**Task instructions**
Only the lines from the opening of the material through the one containing "(assumption 76). -/" should be reproduced, each exactly as it stands.

**Data extracts**
== Segment start ==

-- ==== Sys2Proof/Machine/WanIn.lean ====
section
/-! DEFINITION. The receiving side of a WAN port: frames, their checks and answers, Felvar packets and their opening (R407 to R413, R420,
R427). -/

namespace Sys2Proof.Machine

/-! ## Drops (R408, R442) -/

/-- A received packet is dropped: counted, and the first drop after each read of `wan.drop` is reported with a cause. -/
def State.countDrop (s : State) (d cause : Nat) : State :=
  let s := s.count32 d F.wan_drop_count
  if (s.wn d).dropSeen then s
  else (s.updWan d fun x => { x with dropSeen := true }).raise d 0x10 0x3003 cause

/-- A drop for a cause of R408 or R413 that the gateway counts: its tally's number, 4 or 5. -/
def State.dropWan (s : State) (d t : Nat) : State :=
  (s.tally d (if t = 4 then R.wan_t_dext else R.wan_t_dfmt)).countDrop d t

/-- A drop that the cipher unit counts; R450 gives no number for its cause, and the detail is a free value (assumption 76). -/
def State.dropCip (s : State) (d : Nat) (r : Reg) : State :=
  let v := s.free
  (s.drew.tally d r).countDrop d v

/-! ## Felvar packets (R409, R413, R420) -/

/-- The fields of a Felvar header that name the key: source, generation, session, epoch. -/
structure Felvar where
  typ : Nat
  gen : Nat
  src : Nat
  site : Nat
  job : Nat
  pn : Nat
  epoch : Nat
  sess : Nat
deriving DecidableEq, Repr

/-- A Felvar header from the first bytes of a packet. -/
def Felvar.ofBytes (b : List Byte) : Felvar :=
  ⟨beAt b 1 1, beAt b 3 1, beAt b 4 4, beAt b 8 1, beAt b 0x0C 4, beAt b 0x10 8, beAt b 0x18 4, beAt b 0x1C 4⟩

/-- Step 1 of R413: fixed fields and reserved bits. -/
def felvarGood (b : List Byte) : Bool :=
  let h := Felvar.ofBytes b
  48 ≤ b.length && beAt b 0 1 = 1 && (h.typ = 1 || h.typ = 2) && beAt b 2 1 = h.epoch % 2 && beAt b 9 3 = 0 && h.src < 2 ^ 21 &&
    h.site < 64

/-- Step 2 of R413: the entry of the packet's job and source site whose pair holds the generation. -/
def State.felvarEntry (s : State) (d : Nat) (h : Felvar) : Option PEntry :=
  if h.site ≠ s.site then none
  else (s.entries.find? fun e => e.state ≠ 0 && e.job = h.job && e.site = srcSite h.src).filter fun e =>
    ((s.pair d e.idx).secret h.gen).isSome

/-- Whether the lengths of a packet agree with its header (R410, R413 step 4). -/
def felvarLength (b : List Byte) : Bool :=
  if beAt b 1 1 = 1 then 112 ≤ b.length && b.length = 112 + (FragHdr.ofBytes ((b.drop 32).take 64)).plen
  else 64 ≤ b.length && b.length % 64 = 0 && b.length ≤ 64 + 64 * 16

/-- An opened packet: a fragment of the partner for Meld, or the body of a control message. -/
def State.felvarOpened (s : State) (d : Nat) (e : PEntry) (h : Felvar) (b text : List Byte) : State :=
  if h.typ = 2 then (s.ctlBody d e.idx h.src h.sess text).ctlPump d
  else
    let f := FragHdr.ofBytes ((b.drop 32).take 64)
    if f.job ≠ h.job then s.dropWan d 5
    else (s.track d e (h.src % 2) f).courierTake d (srcSite h.src) f text

/-- Steps 4 to 6 of R413 with the packet's key. -/
def State.felvarKeyed (s : State) (d : Nat) (e : PEntry) (h : Felvar) (k : RxKey) (b : List Byte) : State :=
  if ¬ felvarLength b then s.dropWan d 5
  else
    let n := if h.typ = 1 then 96 else 32
    let work := cipClocks (if h.typ = 1 then 64 else 32) (b.length - n - 16)
    let s := (s.tally d R.wan_t_rx).updCip d fun x => { x.rxPut k with opens := cipEnter x.opens (h.typ = 1) work }
    let aad := if h.typ = 1 then (b.drop 32).take 64 else b.take 32
    match gcmOpen (k.key.take 32) (k.key.drop 32 ++ beBytes 8 h.pn) aad (b.drop n) with
    | some text => ((s.tally d R.cip_t_open).rxGood d k).felvarOpened d e h b text
    | none =>
      let s := s.dropCip d R.cip_t_authfail
      if s.onceASecond (assocGet e.idx (s.cp d).authAt) then
        (s.updCip d fun x => { x with authAt := assocPut e.idx s.tai x.authAt }).raise d 0x11 0x7001 (e.idx + h.src * 2 ^ 32)
      else s

/-- A packet whose key is not cached waits in the miss buffer, or is dropped when that is full. -/
def State.felvarMiss (s : State) (d n src : Nat) (b : List Byte) : State :=
  if (s.cp d).miss.length < 64 then (s.updCip d fun x => { x with miss := x.miss ++ [b] }).tally d R.cip_t_miss
  else
    let s := s.dropCip d R.cip_t_mdrop
    if s.onceASecond (s.cp d).mdropAt then
      (s.updCip d fun x => { x with mdropAt := some s.tai }).raise d 0x11 0x7007 (n + src * 2 ^ 32)
    else s

/-- A Felvar packet is handled by R413; where its key is not cached, `miss` says what becomes of it. -/
def State.felvarWith (s : State) (d : Nat) (b : List Byte) (miss : State → PEntry → Felvar → State) : State :=
  let h := Felvar.ofBytes b
  if ¬ felvarGood b ∨ ¬ s.felvarOpen d then s.dropWan d 5
  else match s.felvarEntry d h with
    | none => s.dropWan d 5
    | some e =>
      let sender := [e.idx, h.src, h.gen, h.sess]
      let outside : Bool := match (s.cp d).top sender with
        | some t => h.epoch + 1 < t || t + 1 < h.epoch
        | none => false
      if outside then s.dropCip d R.cip_t_ewin
      else match (s.cp d).rxFind sender h.epoch with
        | some k => s.felvarKeyed d e h k b
        | none => miss s e h

/-- A Felvar packet that has passed R408. -/
def State.felvar (s : State) (d : Nat) (b : List Byte) : State := s.felvarWith d b fun s e h => s.felvarMiss d e.idx h.src b

/-- Whether two packets are opened by one key (R415). -/
def Felvar.sameKey (a b : Felvar) : Bool :=
  a.src = b.src && a.site = b.site && a.job = b.job && a.gen = b.gen && a.sess = b.sess && a.epoch = b.epoch

/-- KEY_MISS_DERIVED (R420): the key of the oldest packet in the miss buffer is derived, and the packets that wait for it are opened, in
their order. -/
def execKeyMissDerived (d : Fin 2) (s : State) : Host.Outcome State Fault Refusal :=
  match (s.cp d).miss with
  | [] => .next s
  | b :: rest =>
    let waits (p : List Byte) : Bool := (Felvar.ofBytes b).sameKey (Felvar.ofBytes p)
    let s := s.updCip d fun x => { x with miss := rest.filter fun p => !waits p }
    let s := s.felvarWith d b fun s e h =>
      let s := s.rxDerive d e.idx h.src h.gen h.sess h.epoch
      match (s.cp d).rxFind [e.idx, h.src, h.gen, h.sess] h.epoch with
      | some k => s.felvarKeyed d e h k b
      | none => s
    .next ((rest.filter waits).foldl (fun s p => s.felvarWith d p fun s _ _ => s) s)

/-- Whether port `d` receives: it is UP, or in CAL entered from UP (R406, R435). -/
def State.receives (s : State) (d : Nat) : Bool := s.portSt d = 3 || (s.portSt d = 1 && (s.wn d).fromUp)

/-- The bytes of the frame that carries a Felvar packet of `n` bytes, with its FCS. -/
def State.frameBytes (s : State) (d n : Nat) : Nat :=
  n + 26 + (if s.flag d F.wan_ctl_vlan then 4 else 0) + (if s.flag d F.wan_ctl_v4 then 20 else 40)

/-- A packet of a type that has passed R408 arrives; its frame is not spelled out. -/
def State.packetIn (s : State) (d typ : Nat) (b : List Byte) : State :=
  if ¬ s.receives d ∨ beAt b 1 1 ≠ typ then s else (s.tally d R.wan_t_rxb 0 (s.frameBytes d b.length)).felvar d b

/-- BULK (R413): a BULK packet arrives in a frame that has passed R408. -/
def execBulk (d : Fin 2) (packet : List Byte) (s : State) : Host.Outcome State Fault Refusal := .next (s.packetIn d 1 packet)

/-- CTL (R413, R427): a CTL packet arrives in a frame that has passed R408. -/
def execCtl (d : Fin 2) (packet : List Byte) (s : State) : Host.Outcome State Fault Refusal := .next (s.packetIn d 2 packet)

/-! ## Frames (R408) -/

/-- A received frame as read: destination and source MAC, the VID of a tag, EtherType, and what follows. -/
structure EthFrame where
  dst : Nat
  src : List Byte
  vid : Option Nat
  typ : Nat
  data : List Byte
deriving DecidableEq, Repr

/-- A frame without its FCS. -/
def EthFrame.ofBytes (b : List Byte) : EthFrame :=
  let dst := beAt b 0 6
  let src := (b.drop 6).take 6
  if beAt b 12 2 = 0x8100 then ⟨dst, src, some (beAt b 14 2 % 4096), beAt b 16 2, b.drop 18⟩
  else ⟨dst, src, none, beAt b 12 2, b.drop 14⟩

/-- The PTP multicast addresses (R457). -/
def isPtpMac (m : Nat) : Bool := m = 0x01005E000181 || m = 0x333300000181 || m = 0x011B19000000

/-- Step 1 of R408, but for the FCS: addresses and tag. -/
def State.frameFor (s : State) (d : Nat) (f : EthFrame) : Bool :=
  (f.dst = s.fld d F.wan_mac_mac || (f.dst = 0xFFFFFFFFFFFF && f.typ = 0x0806) || isPtpMac f.dst) &&
    (if s.flag d F.wan_ctl_vlan then f.vid = some (s.fld d F.wan_vlan_vid) else f.vid.isNone)

/-- Whether a frame is IPv6 (0x86DD) or IPv4 (0x0800). -/
def EthFrame.v4 (f : EthFrame) : Bool := f.typ = 0x0800

/-- The bytes of a frame's IP header. -/
def EthFrame.ipLen (f : EthFrame) : Nat := if f.v4 then 20 else 40

/-- The UDP datagram of a frame. -/
def EthFrame.udp (f : EthFrame) : List Byte := (f.data.drop f.ipLen).take (beAt f.data (f.ipLen + 4) 2)

/-- Whether a frame is a neighbour solicitation. -/
def EthFrame.isNs (f : EthFrame) : Bool := f.typ = 0x86DD && beAt f.data 6 1 = 58 && beAt f.data 40 1 = 135

/-- Whether a frame is one of PTP by its transport (R457): Ethernet, or UDP over IP; an IPv6 packet with extension headers is none, and an
IPv4 packet with options or a fragment is none (R3). -/
def EthFrame.isPtp (f : EthFrame) : Bool :=
  let port := beAt f.data (f.ipLen + 2) 2
  let udp : Bool := if f.v4 then beAt f.data 0 1 = 0x45 && beAt f.data 6 2 % 0x4000 = 0 && beAt f.data 9 1 = 17
    else beAt f.data 6 1 = 17
  f.typ = 0x88F7 || (isPtpMac f.dst && (f.typ = 0x0800 || f.typ = 0x86DD) && udp && (port = 319 || port = 320))

/-- Step 5 of R408: own address, lengths, and checksum. -/
def State.datagramGood (s : State) (d : Nat) (f : EthFrame) : Bool :=
  let b := f.data
  let src := if f.v4 then (b.drop 12).take 4 else (b.drop 8).take 16
  let dst := if f.v4 then (b.drop 16).take 4 else (b.drop 24).take 16
  let n := beAt b (f.ipLen + 4) 2
  let total := if f.v4 then beAt b 2 2 else 40 + beAt b 4 2
  dst = s.ownIp d f.v4 && 8 ≤ n && total = f.ipLen + n && total ≤ b.length &&
    onesSum (pseudoHeader src dst n ++ f.udp) = 0xFFFF

/-- The tally number of the first of steps 3 to 6 of R408 that an IP frame fails. -/
def State.ipFails (s : State) (d : Nat) (f : EthFrame) : Option Nat :=
  let b := f.data
  let port := beAt b (f.ipLen + 2) 2
  if ¬ f.v4 ∧ beAt b 6 1 ≠ 17 then some 4
  else if f.v4 ∧ (beAt b 0 1 ≠ 0x45 ∨ beAt b 6 2 % 0x4000 ≠ 0 ∨ beAt b 9 1 ≠ 17) then some 5
  else if ¬ s.datagramGood d f then some 5
  else if port ≠ s.fld d F.wan_udp_dport ∧ port ≠ 319 ∧ port ≠ 320 then some 5
  else none

/-! ## Answers (R407) -/

/-- The answer to an ARP request that names the own address. -/
def State.arpAnswer (s : State) (d : Nat) (f : EthFrame) : State :=
  let b := f.data
  let own := s.ownIp d true
  if s.portSt d ≠ 3 ∨ ¬ s.flag d F.wan_ctl_nd ∨ beAt b 0 6 ≠ 0x000108000604 ∨ beAt b 6 2 ≠ 1 ∨ (b.drop 24).take 4 ≠ own then s
  else
    let body := beBytes 6 0x000108000604 ++ beBytes 2 2 ++ beBytes 6 (s.fld d F.wan_mac_mac) ++ own ++ (b.drop 8).take 10
    s.sendFrame d (s.etherBytes d f.src (s.fld d F.wan_vlan_pcp_ctl) 0x0806 body)

/-- The answer to a neighbour solicitation that names the own address: solicited, with the link-layer address. -/
def State.nsAnswer (s : State) (d : Nat) (f : EthFrame) : State :=
  let b := f.data
  let own := s.ownIp d false
  if s.portSt d ≠ 3 ∨ ¬ s.flag d F.wan_ctl_nd ∨ (b.drop 48).take 16 ≠ own then s
  else
    let dst := (b.drop 8).take 16
    let body (c : Nat) : List Byte := beBytes 2 0x8800 ++ beBytes 2 c ++ beBytes 4 0x60000000 ++ own ++ beBytes 2 0x0201 ++
      beBytes 6 (s.fld d F.wan_mac_mac)
    let sum := onesSum (own ++ dst ++ beBytes 4 32 ++ beBytes 4 58 ++ body 0)
    let ip := beBytes 4 (6 * 2 ^ 28 + s.fld d F.wan_ipo_dscp_ctl * 2 ^ 22) ++ beBytes 2 32 ++ beBytes 1 58 ++
      beBytes 1 (s.fld d F.wan_ipo_hop) ++ own ++ dst ++ body (0xFFFF - sum)
    s.sendFrame d (s.etherBytes d f.src (s.fld d F.wan_vlan_pcp_ctl) 0x86DD ip)

/-- A frame that has passed step 1 is handled by steps 2 to 7 of R408; a PTP message is the time unit's own command. -/
def State.frameTaken (s : State) (d : Nat) (f : EthFrame) : State :=
  if f.typ = 0x0806 then s.arpAnswer d f
  else if f.isNs then s.nsAnswer d f
  else if f.isPtp then s
  else if f.typ ≠ 0x0800 ∧ f.typ ≠ 0x86DD then s.dropWan d 5
  else match s.ipFails d f with
    | some t => s.dropWan d t
    | none => if beAt f.udp 2 2 = s.fld d F.wan_udp_dport then s.felvar d (f.udp.drop 8) else s

/-- A frame reaches port `d`: its bytes without the FCS, and whether the FCS is correct. -/
def State.frameIn (s : State) (d : Nat) (b : List Byte) (fcs : Bool) : State :=
  if ¬ s.receives d then s
  else
    let f := EthFrame.ofBytes b
    let s := s.tally d R.wan_t_rxb 0 (b.length + 4)
    if ¬ fcs ∨ ¬ s.frameFor d f then s.dropWan d 5 else s.frameTaken d f

/-- ETHERNET_FRAME (R408): a frame is received and checked in order. -/
def execEthernetFrame (d : Fin 2) (frame : List Byte) (fcs : Bool) (s : State) : Host.Outcome State Fault Refusal :=
  .next (s.frameIn d frame fcs)

/-- ARP_REQUEST (R407): a good frame with an ARP request is received. -/
def execArpRequest (d : Fin 2) (frame : List Byte) (s : State) : Host.Outcome State Fault Refusal :=
  .next (if (EthFrame.ofBytes frame).typ = 0x0806 then s.frameIn d frame true else s)

/-- NEIGHBOR_SOLICITATION (R407): a good frame with a neighbour solicitation is received. -/
def execNeighborSolicitation (d : Fin 2) (frame : List Byte) (s : State) : Host.Outcome State Fault Refusal :=
  .next (if (EthFrame.ofBytes frame).isNs then s.frameIn d frame true else s)

end Sys2Proof.Machine
end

== Segment end ==

**Exercise response**
-- ==== Sys2Proof/Machine/WanIn.lean ====
section
/-! DEFINITION. The receiving side of a WAN port: frames, their checks and answers, Felvar packets and their opening (R407 to R413, R420,
R427). -/

namespace Sys2Proof.Machine

/-! ## Drops (R408, R442) -/

/-- A received packet is dropped: counted, and the first drop after each read of `wan.drop` is reported with a cause. -/
def State.countDrop (s : State) (d cause : Nat) : State :=
  let s := s.count32 d F.wan_drop_count
  if (s.wn d).dropSeen then s
  else (s.updWan d fun x => { x with dropSeen := true }).raise d 0x10 0x3003 cause

/-- A drop for a cause of R408 or R413 that the gateway counts: its tally's number, 4 or 5. -/
def State.dropWan (s : State) (d t : Nat) : State :=
  (s.tally d (if t = 4 then R.wan_t_dext else R.wan_t_dfmt)).countDrop d t

/-- A drop that the cipher unit counts; R450 gives no number for its cause, and the detail is a free value (assumption 76). -/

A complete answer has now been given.